From the data below, retype exactly the lines starting with the one that contains "x.seen && (nbSerial" and ending with the one that contains "let m := 16 + i", both included.

**LISTED ENTRIES**:
----
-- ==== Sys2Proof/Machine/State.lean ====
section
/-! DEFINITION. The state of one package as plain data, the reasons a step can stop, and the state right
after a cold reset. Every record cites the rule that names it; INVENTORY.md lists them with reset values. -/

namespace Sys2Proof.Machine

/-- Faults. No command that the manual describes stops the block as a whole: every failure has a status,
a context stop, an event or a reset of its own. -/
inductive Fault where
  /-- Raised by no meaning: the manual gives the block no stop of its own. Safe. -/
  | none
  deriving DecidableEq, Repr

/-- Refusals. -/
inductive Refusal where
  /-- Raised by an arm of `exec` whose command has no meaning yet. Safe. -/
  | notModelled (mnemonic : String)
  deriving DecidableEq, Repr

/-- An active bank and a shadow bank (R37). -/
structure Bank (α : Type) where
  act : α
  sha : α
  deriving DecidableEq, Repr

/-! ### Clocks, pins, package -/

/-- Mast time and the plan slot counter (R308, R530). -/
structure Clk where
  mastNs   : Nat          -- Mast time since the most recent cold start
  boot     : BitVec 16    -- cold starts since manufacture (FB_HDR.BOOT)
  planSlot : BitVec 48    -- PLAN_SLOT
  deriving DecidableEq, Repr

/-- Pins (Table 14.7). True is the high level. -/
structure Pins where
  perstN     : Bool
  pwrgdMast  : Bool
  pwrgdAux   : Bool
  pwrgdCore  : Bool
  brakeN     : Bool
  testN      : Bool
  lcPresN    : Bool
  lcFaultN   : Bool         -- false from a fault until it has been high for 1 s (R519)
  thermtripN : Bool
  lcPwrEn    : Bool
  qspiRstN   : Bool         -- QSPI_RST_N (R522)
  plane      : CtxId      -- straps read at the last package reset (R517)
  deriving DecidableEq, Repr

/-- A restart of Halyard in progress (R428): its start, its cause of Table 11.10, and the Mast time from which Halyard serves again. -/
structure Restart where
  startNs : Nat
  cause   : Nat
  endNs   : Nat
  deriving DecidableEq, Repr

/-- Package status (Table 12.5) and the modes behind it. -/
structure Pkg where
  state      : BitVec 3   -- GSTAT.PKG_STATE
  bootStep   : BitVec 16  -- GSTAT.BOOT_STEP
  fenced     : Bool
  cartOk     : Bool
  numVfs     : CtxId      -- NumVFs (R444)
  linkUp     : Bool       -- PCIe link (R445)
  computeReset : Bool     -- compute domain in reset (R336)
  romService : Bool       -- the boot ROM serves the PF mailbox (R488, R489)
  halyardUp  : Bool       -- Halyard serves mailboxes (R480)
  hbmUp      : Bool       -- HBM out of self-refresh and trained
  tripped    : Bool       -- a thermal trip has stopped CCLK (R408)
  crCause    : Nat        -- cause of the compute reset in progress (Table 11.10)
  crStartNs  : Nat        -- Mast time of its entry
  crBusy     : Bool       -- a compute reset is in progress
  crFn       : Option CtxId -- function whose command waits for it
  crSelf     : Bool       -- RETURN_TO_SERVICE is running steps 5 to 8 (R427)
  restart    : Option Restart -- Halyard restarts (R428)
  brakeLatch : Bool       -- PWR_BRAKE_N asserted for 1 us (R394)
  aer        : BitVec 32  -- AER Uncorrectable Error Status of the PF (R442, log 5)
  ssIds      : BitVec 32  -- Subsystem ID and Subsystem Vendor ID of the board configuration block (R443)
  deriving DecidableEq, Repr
----
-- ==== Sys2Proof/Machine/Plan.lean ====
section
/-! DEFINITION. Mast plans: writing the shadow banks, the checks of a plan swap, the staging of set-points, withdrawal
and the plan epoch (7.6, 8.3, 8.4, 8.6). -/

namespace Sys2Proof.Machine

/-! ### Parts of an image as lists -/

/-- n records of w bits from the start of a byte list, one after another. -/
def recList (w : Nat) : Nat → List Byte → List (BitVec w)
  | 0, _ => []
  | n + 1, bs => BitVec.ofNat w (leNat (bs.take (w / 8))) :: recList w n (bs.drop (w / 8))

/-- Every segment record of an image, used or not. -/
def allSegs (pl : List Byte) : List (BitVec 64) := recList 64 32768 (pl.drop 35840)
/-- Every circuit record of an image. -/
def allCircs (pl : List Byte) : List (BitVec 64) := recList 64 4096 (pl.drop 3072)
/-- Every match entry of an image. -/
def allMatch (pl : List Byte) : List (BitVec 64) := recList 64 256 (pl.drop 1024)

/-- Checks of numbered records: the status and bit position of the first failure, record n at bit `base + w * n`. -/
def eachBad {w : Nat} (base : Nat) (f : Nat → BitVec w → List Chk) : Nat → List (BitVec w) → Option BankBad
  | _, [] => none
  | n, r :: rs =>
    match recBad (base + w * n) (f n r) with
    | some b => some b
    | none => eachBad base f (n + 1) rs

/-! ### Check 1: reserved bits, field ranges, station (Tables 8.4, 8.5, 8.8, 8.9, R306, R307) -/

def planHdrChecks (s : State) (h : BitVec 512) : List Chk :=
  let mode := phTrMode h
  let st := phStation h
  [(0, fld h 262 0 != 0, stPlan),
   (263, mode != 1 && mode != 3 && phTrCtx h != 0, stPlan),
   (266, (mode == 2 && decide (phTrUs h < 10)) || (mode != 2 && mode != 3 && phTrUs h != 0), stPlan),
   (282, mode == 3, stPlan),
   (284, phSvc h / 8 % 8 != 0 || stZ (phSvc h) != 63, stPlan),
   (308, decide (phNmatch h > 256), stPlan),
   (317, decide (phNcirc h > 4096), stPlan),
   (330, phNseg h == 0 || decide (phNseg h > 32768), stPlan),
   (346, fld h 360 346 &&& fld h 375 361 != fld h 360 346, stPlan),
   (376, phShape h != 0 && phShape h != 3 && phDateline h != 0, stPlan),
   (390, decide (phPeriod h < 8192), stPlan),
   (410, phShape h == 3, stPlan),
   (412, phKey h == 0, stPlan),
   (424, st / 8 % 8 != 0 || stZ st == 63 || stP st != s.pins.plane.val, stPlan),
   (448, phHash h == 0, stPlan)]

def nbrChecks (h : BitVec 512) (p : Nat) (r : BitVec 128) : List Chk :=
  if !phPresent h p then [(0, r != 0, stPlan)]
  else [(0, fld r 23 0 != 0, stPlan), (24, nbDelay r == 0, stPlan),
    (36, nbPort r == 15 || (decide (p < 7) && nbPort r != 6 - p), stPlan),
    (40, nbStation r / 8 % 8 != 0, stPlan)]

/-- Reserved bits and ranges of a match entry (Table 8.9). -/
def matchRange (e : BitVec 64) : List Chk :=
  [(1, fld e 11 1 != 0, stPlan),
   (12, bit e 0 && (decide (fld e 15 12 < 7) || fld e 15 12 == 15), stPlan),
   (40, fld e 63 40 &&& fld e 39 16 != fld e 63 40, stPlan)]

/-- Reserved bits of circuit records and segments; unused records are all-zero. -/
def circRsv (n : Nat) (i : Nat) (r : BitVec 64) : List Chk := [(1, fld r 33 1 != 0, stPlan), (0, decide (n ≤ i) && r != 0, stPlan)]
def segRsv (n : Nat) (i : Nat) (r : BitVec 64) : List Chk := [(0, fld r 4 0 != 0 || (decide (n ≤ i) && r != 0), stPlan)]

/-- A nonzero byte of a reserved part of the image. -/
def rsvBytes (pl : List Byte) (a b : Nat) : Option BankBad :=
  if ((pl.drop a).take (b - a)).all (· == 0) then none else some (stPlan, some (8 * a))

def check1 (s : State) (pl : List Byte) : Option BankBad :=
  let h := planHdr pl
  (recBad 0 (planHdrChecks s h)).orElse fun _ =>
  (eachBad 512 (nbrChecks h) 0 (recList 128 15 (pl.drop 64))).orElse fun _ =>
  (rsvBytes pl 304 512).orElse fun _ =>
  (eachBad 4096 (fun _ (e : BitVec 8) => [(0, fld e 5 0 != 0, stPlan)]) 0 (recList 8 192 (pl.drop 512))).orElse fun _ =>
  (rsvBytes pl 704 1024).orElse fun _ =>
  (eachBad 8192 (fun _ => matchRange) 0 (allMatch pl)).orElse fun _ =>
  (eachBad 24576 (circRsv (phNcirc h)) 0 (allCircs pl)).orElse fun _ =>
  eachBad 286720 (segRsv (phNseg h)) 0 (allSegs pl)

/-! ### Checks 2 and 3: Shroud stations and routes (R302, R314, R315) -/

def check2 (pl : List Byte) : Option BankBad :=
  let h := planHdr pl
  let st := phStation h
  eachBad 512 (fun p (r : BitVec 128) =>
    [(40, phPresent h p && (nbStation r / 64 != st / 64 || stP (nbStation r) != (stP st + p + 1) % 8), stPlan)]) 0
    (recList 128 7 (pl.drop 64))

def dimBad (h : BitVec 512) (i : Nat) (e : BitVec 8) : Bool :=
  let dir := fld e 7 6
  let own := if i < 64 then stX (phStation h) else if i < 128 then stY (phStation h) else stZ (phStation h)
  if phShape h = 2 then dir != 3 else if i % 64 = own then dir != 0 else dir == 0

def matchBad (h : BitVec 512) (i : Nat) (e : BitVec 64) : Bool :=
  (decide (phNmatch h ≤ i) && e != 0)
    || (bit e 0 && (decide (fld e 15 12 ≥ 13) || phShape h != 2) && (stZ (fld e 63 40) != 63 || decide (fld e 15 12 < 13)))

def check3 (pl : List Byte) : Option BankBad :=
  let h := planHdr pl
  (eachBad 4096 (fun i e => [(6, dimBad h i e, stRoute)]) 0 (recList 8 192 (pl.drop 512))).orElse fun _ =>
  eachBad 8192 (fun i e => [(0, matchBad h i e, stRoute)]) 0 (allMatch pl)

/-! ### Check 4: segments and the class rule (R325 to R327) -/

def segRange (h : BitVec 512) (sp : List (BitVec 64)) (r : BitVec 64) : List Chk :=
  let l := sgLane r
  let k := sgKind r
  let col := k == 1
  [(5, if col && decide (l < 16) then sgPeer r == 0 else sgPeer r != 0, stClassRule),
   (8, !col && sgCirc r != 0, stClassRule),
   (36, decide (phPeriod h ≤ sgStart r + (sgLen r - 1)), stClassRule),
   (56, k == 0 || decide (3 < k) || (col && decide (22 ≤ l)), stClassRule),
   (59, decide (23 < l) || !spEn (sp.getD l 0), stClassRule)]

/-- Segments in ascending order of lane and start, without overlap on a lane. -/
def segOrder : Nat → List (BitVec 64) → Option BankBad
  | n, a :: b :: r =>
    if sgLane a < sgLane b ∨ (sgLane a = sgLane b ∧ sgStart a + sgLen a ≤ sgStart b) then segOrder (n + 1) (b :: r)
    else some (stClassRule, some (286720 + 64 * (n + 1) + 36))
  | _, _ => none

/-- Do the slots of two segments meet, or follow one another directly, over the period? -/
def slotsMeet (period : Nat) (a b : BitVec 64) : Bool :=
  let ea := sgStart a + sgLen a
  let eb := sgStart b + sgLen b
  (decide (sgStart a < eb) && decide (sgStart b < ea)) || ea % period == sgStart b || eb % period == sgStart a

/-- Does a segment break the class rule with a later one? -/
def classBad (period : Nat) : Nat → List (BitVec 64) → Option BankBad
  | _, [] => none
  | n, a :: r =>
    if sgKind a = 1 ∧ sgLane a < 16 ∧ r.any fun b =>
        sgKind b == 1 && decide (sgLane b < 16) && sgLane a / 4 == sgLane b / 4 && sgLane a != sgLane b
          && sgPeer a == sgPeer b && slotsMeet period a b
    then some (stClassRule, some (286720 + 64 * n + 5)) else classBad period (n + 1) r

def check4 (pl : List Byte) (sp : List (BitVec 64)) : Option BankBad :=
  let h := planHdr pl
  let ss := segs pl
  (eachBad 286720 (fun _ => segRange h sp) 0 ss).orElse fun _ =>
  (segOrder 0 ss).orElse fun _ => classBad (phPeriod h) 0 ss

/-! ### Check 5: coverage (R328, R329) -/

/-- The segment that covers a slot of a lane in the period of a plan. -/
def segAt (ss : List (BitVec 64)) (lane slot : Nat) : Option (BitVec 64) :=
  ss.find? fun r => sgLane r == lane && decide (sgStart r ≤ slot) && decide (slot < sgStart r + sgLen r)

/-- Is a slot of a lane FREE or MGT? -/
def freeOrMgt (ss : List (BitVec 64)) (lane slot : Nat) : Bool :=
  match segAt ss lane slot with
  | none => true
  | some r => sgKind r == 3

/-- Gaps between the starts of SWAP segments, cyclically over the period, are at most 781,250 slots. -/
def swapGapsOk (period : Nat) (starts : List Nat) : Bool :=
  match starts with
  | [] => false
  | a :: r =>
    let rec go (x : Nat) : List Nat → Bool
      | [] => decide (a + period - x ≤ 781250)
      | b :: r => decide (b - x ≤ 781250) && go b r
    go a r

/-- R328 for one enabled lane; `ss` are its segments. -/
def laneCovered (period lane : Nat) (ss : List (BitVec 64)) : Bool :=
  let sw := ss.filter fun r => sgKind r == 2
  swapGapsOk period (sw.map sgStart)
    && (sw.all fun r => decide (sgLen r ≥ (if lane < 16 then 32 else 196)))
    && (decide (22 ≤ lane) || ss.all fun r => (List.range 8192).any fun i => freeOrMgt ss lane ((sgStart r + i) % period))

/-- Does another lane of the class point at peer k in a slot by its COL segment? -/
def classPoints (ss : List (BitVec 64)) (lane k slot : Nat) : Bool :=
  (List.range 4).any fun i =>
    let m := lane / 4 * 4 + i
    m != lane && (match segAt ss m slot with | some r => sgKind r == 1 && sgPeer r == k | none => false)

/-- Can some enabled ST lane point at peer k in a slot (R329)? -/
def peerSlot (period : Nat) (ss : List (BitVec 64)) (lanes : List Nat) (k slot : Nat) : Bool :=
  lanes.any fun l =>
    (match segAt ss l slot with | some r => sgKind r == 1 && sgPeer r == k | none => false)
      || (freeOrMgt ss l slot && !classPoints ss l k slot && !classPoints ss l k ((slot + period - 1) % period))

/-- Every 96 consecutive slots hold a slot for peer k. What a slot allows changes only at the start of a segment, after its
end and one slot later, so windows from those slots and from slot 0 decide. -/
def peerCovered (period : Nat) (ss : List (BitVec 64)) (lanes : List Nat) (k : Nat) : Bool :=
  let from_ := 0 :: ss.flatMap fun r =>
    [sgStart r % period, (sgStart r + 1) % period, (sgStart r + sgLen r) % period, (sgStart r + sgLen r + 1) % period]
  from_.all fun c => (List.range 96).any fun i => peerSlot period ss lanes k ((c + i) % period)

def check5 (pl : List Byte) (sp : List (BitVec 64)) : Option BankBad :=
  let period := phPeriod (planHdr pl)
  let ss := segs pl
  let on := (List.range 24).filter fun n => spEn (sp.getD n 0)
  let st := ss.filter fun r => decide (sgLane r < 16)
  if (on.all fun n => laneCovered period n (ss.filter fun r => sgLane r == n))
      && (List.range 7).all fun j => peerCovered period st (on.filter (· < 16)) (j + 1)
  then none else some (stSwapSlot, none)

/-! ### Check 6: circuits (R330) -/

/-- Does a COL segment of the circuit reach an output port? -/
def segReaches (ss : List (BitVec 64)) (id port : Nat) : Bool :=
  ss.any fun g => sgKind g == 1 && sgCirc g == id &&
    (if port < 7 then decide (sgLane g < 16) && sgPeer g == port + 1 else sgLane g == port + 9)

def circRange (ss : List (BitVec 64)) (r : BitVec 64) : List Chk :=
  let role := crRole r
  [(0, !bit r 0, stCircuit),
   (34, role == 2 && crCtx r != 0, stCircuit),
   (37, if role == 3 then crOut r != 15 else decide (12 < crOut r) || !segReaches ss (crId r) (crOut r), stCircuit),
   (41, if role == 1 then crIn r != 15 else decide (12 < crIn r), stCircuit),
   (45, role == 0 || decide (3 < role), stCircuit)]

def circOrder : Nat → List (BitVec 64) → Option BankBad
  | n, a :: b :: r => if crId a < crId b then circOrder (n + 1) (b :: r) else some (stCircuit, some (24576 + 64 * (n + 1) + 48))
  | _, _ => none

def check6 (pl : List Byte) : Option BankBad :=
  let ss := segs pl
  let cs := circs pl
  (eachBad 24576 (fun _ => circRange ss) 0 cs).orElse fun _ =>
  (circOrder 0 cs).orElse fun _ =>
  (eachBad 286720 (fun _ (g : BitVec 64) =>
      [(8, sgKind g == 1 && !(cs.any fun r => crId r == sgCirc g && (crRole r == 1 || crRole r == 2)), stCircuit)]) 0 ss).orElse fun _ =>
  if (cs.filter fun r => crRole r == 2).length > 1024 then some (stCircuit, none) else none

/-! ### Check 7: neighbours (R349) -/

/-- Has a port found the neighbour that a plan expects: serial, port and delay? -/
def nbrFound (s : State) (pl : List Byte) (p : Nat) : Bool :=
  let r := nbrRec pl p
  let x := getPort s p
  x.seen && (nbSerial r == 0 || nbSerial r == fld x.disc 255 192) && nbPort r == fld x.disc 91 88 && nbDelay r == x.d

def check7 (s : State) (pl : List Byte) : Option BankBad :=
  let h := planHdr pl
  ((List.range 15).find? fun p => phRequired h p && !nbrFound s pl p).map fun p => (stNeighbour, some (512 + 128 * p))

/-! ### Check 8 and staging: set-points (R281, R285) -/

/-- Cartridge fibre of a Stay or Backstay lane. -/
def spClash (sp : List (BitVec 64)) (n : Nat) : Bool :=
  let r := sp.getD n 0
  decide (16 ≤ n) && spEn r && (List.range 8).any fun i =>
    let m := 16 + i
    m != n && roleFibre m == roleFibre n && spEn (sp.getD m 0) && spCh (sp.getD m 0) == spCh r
----
**SOLUTION TO THIS TASK**:
  x.seen && (nbSerial r == 0 || nbSerial r == fld x.disc 255 192) && nbPort r == fld x.disc 91 88 && nbDelay r == x.d

def check7 (s : State) (pl : List Byte) : Option BankBad :=
  let h := planHdr pl
  ((List.range 15).find? fun p => phRequired h p && !nbrFound s pl p).map fun p => (stNeighbour, some (512 + 128 * p))

/-! ### Check 8 and staging: set-points (R281, R285) -/

/-- Cartridge fibre of a Stay or Backstay lane. -/
def spClash (sp : List (BitVec 64)) (n : Nat) : Bool :=
  let r := sp.getD n 0
  decide (16 ≤ n) && spEn r && (List.range 8).any fun i =>
    let m := 16 + i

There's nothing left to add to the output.